Exercise objective >> Return the lines of the data below in which the string "Laws" occurs.

========================

-- ==== Sys2Proof/Laws/KeepsPaths.lean ====
section
/-!
SUPPORT. What every operation of Machine/Paths.lean keeps (Laws/Keeps.lean).
-/
namespace Sys2Proof.Machine

set_option Elab.async false
set_option linter.all false

theorem State.announceMap_keeps {s₀ s : State} (h : Keeps s₀ s) (p : Nat) :
    Keeps s₀ (State.announceMap s p) := by
  unfold State.announceMap
  repeat'
    first
      | with_reducible assumption
      | intro _
      | with_reducible apply Keeps.ite
      | with_reducible apply State.changeMap_keeps
      | extract_lets
      | split
      | (dsimp +zetaDelta only; split)
      | with_reducible apply Keeps.mkU

theorem State.stopSweep_keeps {s₀ s : State} (h : Keeps s₀ s) (p : Nat) :
    Keeps s₀ (State.stopSweep s p) := by
  unfold State.stopSweep
  repeat'
    first
      | with_reducible assumption
      | intro _
      | with_reducible apply Keeps.ite
      | with_reducible apply State.modPort_keeps
      | with_reducible apply State.announceMap_keeps
      | extract_lets
      | split
      | (dsimp +zetaDelta only; split)
      | with_reducible apply Keeps.mkU

theorem State.takeBank_keeps {s₀ s : State} (h : Keeps s₀ s) (feed : Nat) (bank : Nat) :
    Keeps s₀ (State.takeBank s feed bank) := by
  unfold State.takeBank
  repeat'
    first
      | with_reducible assumption
      | intro _
      | with_reducible apply Keeps.ite
      | with_reducible apply State.modBank_keeps
      | extract_lets
      | split
      | (dsimp +zetaDelta only; split)
      | with_reducible apply Keeps.mkU

theorem State.underSwap_keeps {s₀ s : State} (h : Keeps s₀ s) (feed : Nat) :
    Keeps s₀ (State.underSwap s feed) := by
  unfold State.underSwap
  repeat'
    first
      | with_reducible assumption
      | intro _
      | with_reducible apply Keeps.ite
      | with_reducible apply State.stopSweep_keeps
      | with_reducible apply Keeps.foldl
      | with_reducible apply Keeps.foldl_fst
      | with_reducible apply Keeps.foldl_snd
      | extract_lets
      | split
      | (dsimp +zetaDelta only; split)
      | with_reducible apply Keeps.mkU

theorem State.startSwap_keeps {s₀ s : State} (h : Keeps s₀ s) (feed : Nat) (faulted : Nat) :
    Keeps s₀ (State.startSwap s feed faulted) := by
  unfold State.startSwap
  repeat'
    first
      | with_reducible assumption
      | intro _
      | with_reducible apply Keeps.ite
      | with_reducible apply State.underSwap_keeps
      | with_reducible apply State.announceAll_keeps
      | extract_lets
      | split
      | (dsimp +zetaDelta only; split)
      | with_reducible apply Keeps.mkU
      | with_reducible apply Keeps.foldl
      | with_reducible apply Keeps.foldl_fst
      | with_reducible apply Keeps.foldl_snd

theorem State.darken_keeps {s₀ s : State} (h : Keeps s₀ s) (feed : Nat) :
    Keeps s₀ (State.darken s feed) := by
  unfold State.darken
  repeat'
    first
      | with_reducible assumption
      | intro _
      | with_reducible apply Keeps.ite
      | with_reducible apply State.stopSweep_keeps
      | with_reducible apply State.modPort_keeps
      | with_reducible apply State.stopUsers_keeps
      | with_reducible apply State.releasePending_keeps
      | with_reducible apply State.drainProgress_keeps
      | with_reducible apply Keeps.foldl
      | with_reducible apply Keeps.foldl_fst
      | with_reducible apply Keeps.foldl_snd
      | extract_lets
      | split
      | (dsimp +zetaDelta only; split)
      | with_reducible apply Keeps.mkU

theorem State.bankFault_keeps {s₀ s : State} (h : Keeps s₀ s) (b : Nat) (feed : Nat) :
    Keeps s₀ (State.bankFault s b feed) := by
  unfold State.bankFault
  repeat'
    first
      | with_reducible assumption
      | intro _
      | with_reducible apply Keeps.ite
      | with_reducible apply State.modBank_keeps
      | with_reducible apply State.takeSpare_keeps
      | with_reducible apply State.takeBank_keeps
      | with_reducible apply State.faultActed_keeps
      | with_reducible apply State.startSwap_keeps
      | with_reducible apply State.darken_keeps
      | extract_lets
      | split
      | (dsimp +zetaDelta only; split)
      | with_reducible apply Keeps.mkU

theorem State.idleBankFault_keeps {s₀ s : State} (h : Keeps s₀ s) (b : Nat) :
    Keeps s₀ (State.idleBankFault s b) := by
  unfold State.idleBankFault
  repeat'
    first
      | with_reducible assumption
      | intro _
      | with_reducible apply Keeps.ite
      | with_reducible apply State.modBank_keeps
      | with_reducible apply State.faultActed_keeps
      | extract_lets
      | split
      | (dsimp +zetaDelta only; split)
      | with_reducible apply Keeps.mkU
      | with_reducible apply Keeps.mkFirm
      | with_reducible exact rfl
      | with_reducible exact List.prefix_refl _
      | (dsimp +zetaDelta only; with_reducible exact rfl)
      | (dsimp +zetaDelta only; with_reducible exact List.prefix_refl _)
      | exact rfl
      | exact List.prefix_refl _
      | exact List.prefix_append _ _

theorem State.replaced_keeps {s₀ s : State} (h : Keeps s₀ s) (kind : Nat) (origin : Nat) (action : Nat) (unit : Nat) (detail : Word) (cls : Nat) :
    Keeps s₀ (State.replaced s kind origin action unit detail cls) := by
  unfold State.replaced
  repeat'
    first
      | with_reducible assumption
      | intro _
      | with_reducible apply Keeps.ite
      | with_reducible apply State.addDefect_keeps
      | with_reducible apply State.notice0_keeps
      | with_reducible apply State.faultActed_keeps
      | extract_lets
      | split
      | (dsimp +zetaDelta only; split)
      | with_reducible apply Keeps.mkU

theorem State.portFails_keeps {s₀ s : State} (h : Keeps s₀ s) (p : Nat) :
    Keeps s₀ (State.portFails s p) := by
  unfold State.portFails
  repeat'
    first
      | with_reducible assumption
      | intro _
      | with_reducible apply Keeps.ite
      | with_reducible apply State.modPort_keeps
      | with_reducible apply State.stopUsers_keeps
      | with_reducible apply State.releasePending_keeps
      | with_reducible apply State.drainProgress_keeps
      | extract_lets
      | split
      | (dsimp +zetaDelta only; split)
      | with_reducible apply Keeps.mkU

theorem State.retirePosition_keeps {s₀ s : State} (h : Keeps s₀ s) (p : Nat) (pos : Nat) (origin : Nat) :
    Keeps s₀ (State.retirePosition s p pos origin) := by
  unfold State.retirePosition
  repeat'
    first
      | with_reducible assumption
      | intro _
      | with_reducible apply Keeps.ite
      | with_reducible apply State.modPort_keeps
      | with_reducible apply State.replaced_keeps
      | with_reducible apply State.announceMap_keeps
      | with_reducible apply State.takeSpare_keeps
      | with_reducible apply State.portFails_keeps
      | extract_lets
      | split
      | (dsimp +zetaDelta only; split)
      | with_reducible apply Keeps.mkU
      | with_reducible apply Keeps.mkFirm
      | with_reducible exact rfl
      | with_reducible exact List.prefix_refl _
      | (dsimp +zetaDelta only; with_reducible exact rfl)
      | (dsimp +zetaDelta only; with_reducible exact List.prefix_refl _)
      | exact rfl
      | exact List.prefix_refl _
      | exact List.prefix_append _ _

theorem State.ringFails_keeps {s₀ s : State} (h : Keeps s₀ s) (p : Nat) (pos : Nat) (origin : Nat) :
    Keeps s₀ (State.ringFails s p pos origin) := by
  unfold State.ringFails
  repeat'
    first
      | with_reducible assumption
      | intro _
      | with_reducible apply Keeps.ite
      | with_reducible apply State.retirePosition_keeps
      | with_reducible apply State.modPort_keeps
      | with_reducible apply State.takeSpare_keeps
      | with_reducible apply State.replaced_keeps
      | with_reducible apply State.announceMap_keeps
      | extract_lets
      | split
      | (dsimp +zetaDelta only; split)
      | with_reducible apply Keeps.mkU

theorem State.pathFails_keeps {s₀ s : State} (h : Keeps s₀ s) (p : Nat) (q : Nat) :
    Keeps s₀ (State.pathFails s p q) := by
  unfold State.pathFails
  repeat'
    first
      | with_reducible assumption
      | intro _
      | with_reducible apply Keeps.ite
      | with_reducible apply State.takeSpare_keeps
      | with_reducible apply State.faultActed_keeps
      | with_reducible apply State.draw_keeps
      | with_reducible apply State.retirePosition_keeps
      | with_reducible apply State.ringFails_keeps
      | with_reducible apply State.bankFault_keeps
      | with_reducible apply State.portFails_keeps
      | extract_lets
      | split
      | (dsimp +zetaDelta only; split)
      | with_reducible apply Keeps.mkU

end Sys2Proof.Machine
end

========================

Exercise response >>
-- ==== Sys2Proof/Laws/KeepsPaths.lean ====
SUPPORT. What every operation of Machine/Paths.lean keeps (Laws/Keeps.lean).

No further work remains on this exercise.